The DOJ shook off a major loss in November’s Bear-Stearns financial fraud verdict with a big win in a Minnesota courtroom earlier this month. Businessman Thomas Petters was found guilty of perpetrating a $3.65 billion dollar fraud and may be looking at a life behind bars. The jury found Petters guilty on all 20 counts of fraud, conspiracy and money laundering thanks in part to damning evidence delivered by several ex-colleagues.

Petters ran a classic Ponzi scheme which used money raised from hedge funds like Ritchie Capital Management, in for a $100 million loan to Petters and Lancelot Investment Management, who handed over $1.5 billion. Petters was supposed to use this money to purchase overstock or goods from collapsing retailers and resell it to companies like WalMart and CostCo. As we have come to expect, no resale actually took place and the money was funneled to previous investors and to Petters' predictably lavish lifestyle.

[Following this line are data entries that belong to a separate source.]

/-- The 14 cores outside a core's cluster, ascending. -/
def outsideCores (n : Nat) : List Nat := (List.range 16).filter (fun m => clusterOfCore m != clusterOfCore n)

/-- Whether a core can take a shadow entry (R396). -/
def State.shadowFree (s : State) (m : Nat) : Bool :=
  !s.coreFenced m && !s.engineFenced m && !s.cxCore m && (s.testOf m).isNone && decide ((s.core m).depth < 64)

/-- SEL and SH of a core. -/
def State.selOf (s : State) (n : Nat) : Nat := Sparse.get natZero s.silent.sel n
def State.shOf (s : State) (n : Nat) : Nat := Sparse.get natZero s.silent.sh n
def State.setSel (s : State) (n v : Nat) : State := { s with silent := { s.silent with sel := Sparse.put natZero s.silent.sel n v } }
def State.setSh (s : State) (n v : Nat) : State := { s with silent := { s.silent with sh := Sparse.put natZero s.silent.sh n v } }

/-- The shadow core that the rotation gives, with the steps past SH that it takes. -/
def State.pickShadow (s : State) (n : Nat) : Option (Nat × Nat) :=
  let l := outsideCores n
  ((List.range 14).map (fun k => (k, l.getD ((s.shOf n + k) % 14) 0))).find? (fun p => s.shadowFree p.2)

/-- Posts a shadow entry of a core's kernel to a core's device queue. -/
def State.postShadow (s : State) (n m : Nat) (fromDq : Bool) (x : Fetched) (diag : Option Nat) (code : KCode) : State :=
  let c := s.core m
  let s := s.setCore m { c with dq := c.dq ++ [⟨s.nextId, x.desc, .shadow n⟩] }
  { s with
    nextId := s.nextId + 1
    silent := { s.silent with shadows := s.silent.shadows ++ [⟨n, x.uid, m, fromDq, s.count, false, true, diag, false, false, none, 0, code⟩] } }

/-- The suspect entry whose diagnosis a kernel of a core is (R400). -/
def State.diagFor (s : State) (n : Nat) (x : Fetched) : Option Nat :=
  let i := s.f F.TST_DIAG_CTL_ENTRY
  if s.f F.TST_DIAG_CTL_ARM = 1 ∧ s.f F.TST_DIAG_CTL_CORE = n ∧ x.bad.isEmpty ∧ s.f (F.TST_SUSPECT_KERNEL_ID i) = kdKernel x.desc then some i
  else none

/-- A kernel's turn has come on an awake core: a diagnosis run and a selected kernel post a shadow entry and wait for it;
any other kernel starts or is refused now, and so does one whose shadow entry was withdrawn. -/
def State.takeTurn (s : State) (n : Nat) (fromDq : Bool) (x : Fetched) (code : KCode) : State :=
  if s.silent.unshadowed.contains x.uid then
    ({ s with silent := { s.silent with unshadowed := s.silent.unshadowed.filter (fun u => u != x.uid) } }).launch n fromDq x code
  else match s.diagFor n x with
  | some i =>
    let m := s.f F.TST_DIAG_CTL_SHADOW
    if s.coreFenced m || s.engineFenced m then (s.diagResult i dgUnresolved s.count none).launch n fromDq x code
    else s.postShadow n m fromDq x (some i) code
  | none =>
    if !x.bad.isEmpty || !s.usesEngine n x.desc || s.cxCore n then s.launch n fromDq x code
    else
      let sel := s.selOf n
      let s := s.setSel n (sel + 1)
      let d := s.shadowD
      if d = 0 ∨ sel % d ≠ 0 then s.launch n fromDq x code
      else
        match s.pickShadow n with
        | none => (s.addF F.TST_SHADOW_SKIPPED_COUNT 1).launch n fromDq x code
        | some (k, m) => (s.setSh n (s.shOf n + k + 1)).postShadow n m fromDq x none code

/-- KERNEL_START at a boundary of a core, whose heads' held copies may be found uncorrectable now. A core that is not awake
is woken and starts nothing yet (R176, R183); a kernel whose shadow has taken its entry starts with it. -/
def State.kernelStart (s : State) (n : Nat) (code : KCode) (ecc : List (Bool × Fin 8)) : State :=
  if s.coreFenced n || (s.core n).running.isSome || s.testing n || s.coreStopped n || (s.shadowing n).isSome then s
  else
    let s := s.eccFound n ecc
    match s.shadowOf n with
    | some x => if !x.taken then s else if !s.awake n then s.wakeCore n else s.launchWaiting x
    | none =>
      match s.turn n with
      | none => s
      | some (fromDq, x) =>
        if x.isShadow then s
        else if !s.awake n then s.wakeCore n
        else if s.engineFenced n && s.usesEngine n x.desc then s
        else s.takeTurn n fromDq x code

/-- The shadow entry at the head of a core's device queue: the core whose kernel it shadows, and the core's state without
the entry. -/
def CoreSt.shadowHead (c : CoreSt) : Option (Nat × CoreSt) :=
  match c.dqHead, c.dq with
  | some x, _ => match x.producer with | some (.shadow n) => some (n, { c with dqHead := none }) | _ => none
  | none, e :: rest => match e.producer with | .shadow n => some (n, { c with dq := rest }) | _ => none
  | none, [] => none

/-- The shadow core takes the entry at its boundary, and the original starts (R397). -/
def State.shadowTaken (s : State) (m : Nat) : State :=
  if s.coreFenced m || (s.core m).running.isSome || s.testing m || (s.shadowing m).isSome then s
  else if !s.awake m then s.wakeCore m
  else
    match (s.core m).shadowHead with
    | none => s
    | some (n, c) =>
      match s.shadowOf n with
      | none => s.setCore m c
      | some x =>
        let s := s.setCore m c
        let x := { x with taken := true, startedAt := s.count }
        ((s.setShadow x).addF F.TST_SHADOWED_COUNT 1).launchWaiting x

/-- A shadow entry not taken within SHADOW_WAIT_US is withdrawn, and the original runs unshadowed (R397). -/
def State.shadowTimeout (s : State) (n : Nat) : State :=
  match s.shadowOf n with
  | none => s
  | some x =>
    if x.taken ∨ s.count < x.postedAt + 1000 * s.f F.TST_CFG_SHADOW_WAIT_US then s
    else ((s.shadowEnd n).addF F.TST_SHADOW_SKIPPED_COUNT 1).launchWaiting x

The fraud was exposed by ex-associate Deanna Coleman in 2008. Coleman approached the Minneapolis U.S. Attorney with information about the fraud including her role in it and agreed to wear a wire to capture conversations with Petters. She was a leading figure in the 42 witness parade the government lead against Petters. On the tapes the government attorneys played at trial, Petters succinctly summed it up, "This is one big [expletive] fraud." Coleman plead guilty to conspiracy to commit fraud 

Defense attorneys claimed that Petters too, was another a victim of the fraud actually spearheaded by others in the company. Distracted by the murder of his son in 2004 and by the purchase of other, more legitimate companies, Petters allowed his main business to be hijacked by these employees. The jury didn't buy it.

After his 2008 arrest, much of Petters' property and holdings were placed into bankruptcy. His major asset, Polaroid, Inc., has already been sold, but less than $200 million has been recovered for his creditors and victims so far. 

Sentencing and appeals will follow.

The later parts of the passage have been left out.